Die Landschaft rauschte wie meine Gedanken an mir vorbei. Wie Gedanken, die sich nicht fassen lassen, für einen Augenblick gegenwärtig, doch im nächsten bereits vorübergezogen. Mit ihnen geht jedes Mal ein Stück von mir, bis ich nur noch in die Leere blicke und sich ein angenehm dumpfes Gefühl in meinem Kopf ausbreitet. Einfach nichts denken, vor sich hinstarren und die Welt an sich vorbei ziehen sehen.
„Nächster Halt: Bremen Hauptbahnhof“ Die monotone Frauenstimme aus dem Lautsprecher holte mich zurück in die Welt, die eben noch an mir vorüberzog als gehörte sie nicht zu mir.

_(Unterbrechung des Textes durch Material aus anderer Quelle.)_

-- ==== Sys2Proof/Laws/Step.lean ====
section
/-! SUPPORT. What a step can do, said once: the core's move, each host access, a wait, and a reset. -/

namespace Sys2Proof.Machine

open Sys2Proof

/-- The core's move never stops: it keeps an idle machine, runs the command its byte decodes to, or reports a reserved
word. -/
theorem coreMove_cases (s : State) :
    (s.running = none ∧ coreMove s = .next s) ∨
      (∃ c i, s.running = some c ∧ decodeWord c = .ok i ∧ coreMove s = exec i s) ∨
      ∃ c e, s.running = some c ∧ decodeWord c = .error e ∧ coreMove s = .next (illegalCommand s) := by
  unfold coreMove
  split
  · next h => exact .inl ⟨h, rfl⟩
  · next c h =>
    split
    · next i hd => exact .inr (.inl ⟨c, i, h, hd, rfl⟩)
    · next e hd => exact .inr (.inr ⟨c, e, h, hd, rfl⟩)

/-! ### The host's accesses -/

@[simp] theorem offsetsExist_iff (off n : Nat) : offsetsExist off n = true ↔ off + n ≤ 2 ^ 32 :=
  decide_eq_true_iff

/-- The host's move is its access, used up. -/
theorem step_host {s : State} {a : HostAction} {after : List Move} (hp : s.pending = .host a :: after) :
    step s = hostMove a { s with pending := after } := by
  simp [step, moveNext, hp]

/-- While the core is idle every access has its meaning (70_reset_and_hazards.md R237). -/
theorem hostMove_idle {s : State} (a : HostAction) (hb : busyBit s.status = false) : hostMove a s = hostAccess a s := by
  simp [hostMove, hb]

/-- The host's read of a `BLK` without a value faults (10_state.md R38, 70_reset_and_hazards.md R245). -/
theorem step_readBlk_nothing {s : State} {after : List Move} (hp : s.pending = .host (.readReg 0x03) :: after)
    (hb : busyBit s.status = false) (h : s.written.blk = .nothing) : step s = .fault (.unwrittenRegister .blk) := by
  rw [step_host hp, hostMove_idle (s := { s with pending := after }) _ hb]
  simp only [hostAccess, hostReadReg, regOfNumber, regValue, noValue, h]
  rfl

/-- A host access that completes is a read that is only recorded, or, while the core is idle, a command's start or a
write of one register or of bytes of one buffer. -/
theorem hostMove_next (a : HostAction) (s t : State) (h : hostMove a s = .next t) :
    (∃ v, t = { s with observed := v :: s.observed }) ∨
      busyBit s.status = false ∧
        ((∃ c, a = .writeReg 0x00 (.byte c) ∧ t = startCommand c s) ∨
          (∃ k, a = .writeReg 0x02 (.key k) ∧ t = { s with key := k, written := { s.written with key := true } }) ∨
          (∃ b, a = .writeReg 0x03 (.block b) ∧ t = writeBlk b s) ∨
          (∃ n, a = .writeReg 0x07 (.len n) ∧ t = { s with inLen := n, written := { s.written with inLen := true } }) ∨
          (∃ n, a = .writeReg 0x08 (.len n) ∧ t = { s with outCap := n, written := { s.written with outCap := true } }) ∨
          (∃ off bs, a = .writeIn off bs ∧ off + bs.length ≤ lenSpace ∧
            t = { s with inBuf := Memory.writeBytes s.inBuf off bs }) ∨
          ∃ off bs, a = .writeOut off bs ∧ off + bs.length ≤ lenSpace ∧ t = writeOut off bs s) := by
  unfold hostMove at h
  split at h
  · cases h
  next hb =>
  cases a with
  | readReg no =>
    simp only [hostAccess, hostReadReg] at h
    split at h
    · cases h
    · split at h
      · cases h
      · split at h
        · cases h
        · cases h; exact .inl ⟨_, rfl⟩
  | readIn off n =>
    simp only [hostAccess, hostReadIn] at h
    split at h
    · cases h; exact .inl ⟨_, rfl⟩
    · cases h
  | readOut off n =>
    simp only [hostAccess, hostReadOut] at h
    split at h
    · cases h; exact .inl ⟨_, rfl⟩
    · cases h
  | shareBuffers => cases h
  | writeIn off bs =>
    have hb' : busyBit s.status = false := by simpa [allowedWhileBusy] using hb
    simp only [hostAccess, hostWriteIn, offsetsExist, decide_eq_true_eq] at h
    split at h
    · next hl => cases h; exact .inr ⟨hb', .inr (.inr (.inr (.inr (.inr (.inl ⟨off, bs, rfl, hl, rfl⟩)))))⟩
    · cases h
  | writeOut off bs =>
    have hb' : busyBit s.status = false := by simpa [allowedWhileBusy] using hb
    simp only [hostAccess, hostWriteOut, offsetsExist, decide_eq_true_eq] at h
    split at h
    · next hl => cases h; exact .inr ⟨hb', .inr (.inr (.inr (.inr (.inr (.inr ⟨off, bs, rfl, hl, rfl⟩)))))⟩
    · cases h
  | writeReg no v =>
    have hb' : busyBit s.status = false := by simpa [allowedWhileBusy] using hb
    simp only [hostAccess, hostWriteReg] at h
    split at h
    · cases h
    · next r hr =>
      have hno : no = numberOfReg r := regOfNumber_some hr
      refine .inr ⟨hb', ?_⟩
      subst hno
      cases r <;> cases v <;> simp only [hostWrite, Reg.writable, Bool.false_eq_true, if_true, if_false] at h <;> cases h
      · exact .inl ⟨_, rfl, rfl⟩
      · exact .inr (.inl ⟨_, rfl, rfl⟩)
      · exact .inr (.inr (.inl ⟨_, rfl, rfl⟩))
      · exact .inr (.inr (.inr (.inl ⟨_, rfl, rfl⟩)))
      · exact .inr (.inr (.inr (.inr (.inl ⟨_, rfl, rfl⟩))))

/-! ### Reset -/

/-- What abandoning a command leaves: nothing changes, or the bytes of `OUT` that a message command could have written
are free, and an encryption may have taken up to four draws. -/
theorem abandonCommand_cases (s : State) :
    abandonCommand s = s ∨
      ∃ c i, s.running = some c ∧ decodeWord c = .ok i ∧ outReach i s ≠ 0 ∧
        abandonCommand s = abandonDraws i (freeOut (outReach i s) s) := by
  unfold abandonCommand
  split
  · exact .inl rfl
  · next c hc =>
    split
    · exact .inl rfl
    · next i hi =>
      split
      · exact .inl rfl
      · next h => exact .inr ⟨c, i, hc, hi, h, rfl⟩

/-- What the draws of an abandoned command can change: the RNG's two fields, by at most four draws, and only for an
encryption. -/
theorem abandonDraws_cases (i : Instr) (s : State) :
    (i ≠ .msgEnc ∧ abandonDraws i s = s) ∨
      ∃ k ≤ 4, i = .msgEnc ∧
        abandonDraws i s = { s with rngQueue := s.rngQueue.drop k, rngDrawn := s.rngDrawn + k, fresh := s.fresh + 1 } := by
  cases i
  case msgEnc => exact .inr ⟨_, Nat.le_of_lt_succ (Config.freeDraws s.fresh).isLt, rfl, rfl⟩
  all_goals exact .inl ⟨nofun, rfl⟩

@[simp] theorem abandonDraws_outBuf (i : Instr) (s : State) : (abandonDraws i s).outBuf = s.outBuf := by
  cases i <;> rfl

/-- No command could write `OUT` at `OUT_CAP` or beyond (20_memory.md R52). -/
theorem outReach_le (i : Instr) (s : State) : outReach i s ≤ s.outCap.toNat := by
  cases i <;> simp only [outReach, Nat.zero_le]
  · rcases encPlan_cases s with ⟨-, h⟩ | ⟨-, -, -, h⟩ | ⟨-, -, hc, h⟩ <;> rw [h]
    · exact Nat.zero_le _
    · exact Nat.zero_le _
    · exact hc
  · rcases decPlan_cases s with ⟨-, h⟩ | ⟨-, -, -, h⟩ | ⟨-, -, -, -, h⟩ | ⟨-, -, -, -, -, h⟩ | ⟨-, -, -, -, hc, h⟩ <;>
      rw [h]
    · exact Nat.zero_le _
    · exact Nat.zero_le _
    · exact Nat.zero_le _
    · exact Nat.zero_le _
    · exact hc

/-! ### One step -/

/-- What a step that completes did: the core moved, with or without a move of its own to use up, or a host access
completed, or a wait went on or ended, or the RNG settled its bytes, or reset was asserted. -/
theorem step_next (s t : State) (h : step s = .next t) :
    coreMove s = .next t ∨
      (∃ after, s.pending = .core :: after ∧ coreMove { s with pending := after } = .next t) ∨
      (∃ a after, s.pending = .host a :: after ∧ hostMove a { s with pending := after } = .next t) ∨
      (s.running = none ∧ ∃ after, s.pending = .wait :: after ∧ (t = s ∨ t = { s with pending := after })) ∨
      (∃ bs after, s.pending = .rng bs :: after ∧ t = { s with rngQueue := bs, pending := after }) ∨
      ∃ after, s.pending = .reset :: after ∧ t = assertReset { s with pending := after } := by
  unfold step moveNext at h
  split at h
  · exact .inl h
  · next after hp =>
    unfold waitMove at h
    split at h
    · exact .inl h
    · next hr =>
      refine .inr (.inr (.inr (.inl ⟨hr, after, hp, ?_⟩)))
      split at h <;> cases h
      · exact .inr rfl
      · exact .inl rfl
  · next a after hp => exact .inr (.inr (.inl ⟨a, after, hp, h⟩))
  · next after hp => exact .inr (.inl ⟨after, hp, h⟩)
  · next bs after hp => cases h; exact .inr (.inr (.inr (.inr (.inl ⟨bs, after, hp, rfl⟩))))
  · next after hp => cases h; exact .inr (.inr (.inr (.inr (.inr ⟨after, hp, rfl⟩))))

end Sys2Proof.Machine
end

Ich saß im Zug, mir gegenüber Keira, wir sind in Bremen angekommen. „Wir müssen hier raus“, brummte ich und stand auf. Ohne darauf zu achten ob sie mir folgte, schlurfte ich in Richtung Tür und als der Zug mit einem Ruck zum Stillstand kam, setzte ich einen Fuß hinaus in die angenehm kühle Luft eines Herbstabends. Das rege Treiben auf dem Bahnsteig nahm ich nur beiläufig wahr, ging bewusst meinen Weg hinaus aus dem Bahnhof in die Dämmerung, weg von den belebten Straßen in schmale Seitengassen; atmete die süßliche Luft, die immer wieder neue Gerüche vorbeitrug, fühlte Laub unter meinen Sohlen, konzentrierte mich völlig auf meine Wahrnehmung, hörte hastige Tritte hinter mir und wusste ohne mich umzusehen, dass Keira mir folgte. Ihre Schritte klangen gehetzt, meine dagegen ganz und gar entspannt, ich kannte meinen Weg, ging schließlich fast jeden Freitag meinen Weg in die Freiheit.
Eine Freiheit, die man daran erkennt, dass die Straßen immer enger und leerer werden, dunkel und verlassen wirken, bis man plötzlich vor einer alten Fabrikhalle steht, aus der Musik und Stimmen erklingen.
Vor dem großen Tor sah ich mich das erste Mal um, meine Vorfreude auf den Abend brachte mich dazu Keira mit einem glücklichen Grinsen das kleine Stück Paradies auf Erden vorzustellen. „Et voilà“, strahlte ich. „Wir sind da!”
Ihr Blick wanderte an dem rostigen, vollgesprayten Gebäude entlang, sie lauschte angestrengt der Musik und erwiderte dann ebenso lächelnd, “Genau hier wollte ich hin!“
Erst in diesem Moment wurde mir bewusst, dass ich tatsächlich jemandem Einlass in mein wohlgehütetes Privatleben verschaffte, doch bevor ich näher darüber nachdenken konnte, hörte ich eine raue Stimme meinen Namen brüllen. „Saaaaaam, dass man dich hier mal wieder sieht“, die Stimme gehörte eindeutig zu Tom, dem wohl einzigen Menschen, den ich eventuell als Freund bezeichnen würde, zumindest was die Abende in dieser Halle betraf.
„Hey“, rief ich ihm entgegen. „Was dachtest du denn, dass ich das hier aufgebe, niemals!“ Sein Blick wurde ernst als er beinah flüsternd antwortete, „Nein, aber dass du das Leben aufgibst!“
Mit diesen Worten hatte er einen wunden Punkt getroffen und das wusste er auch. Ich sah ihn finster an, wollte nicht darüber nachdenken, einfach nur den Abend genießen. „Komm“, zischte ich in Richtung Keira, die in dieser Situation etwas untergegangen war und drängte mich an Tom vorbei ins Innere der Halle.
“Sam, hey“, „Yeah, Sam“, „Sam, was geht?“, tönte es mir aus allen Richtungen entgegen, doch ich bedachte keinen mit einem Blick, sondern ging zielstrebig zur Bar und bestellte zwei Bier. Ohne nachzudenken, drückte ich Keira eins in die Hand und kippte das Zweite mit einigen großen Schlucken runter. Jetzt konnte der Spaß ja losgehen!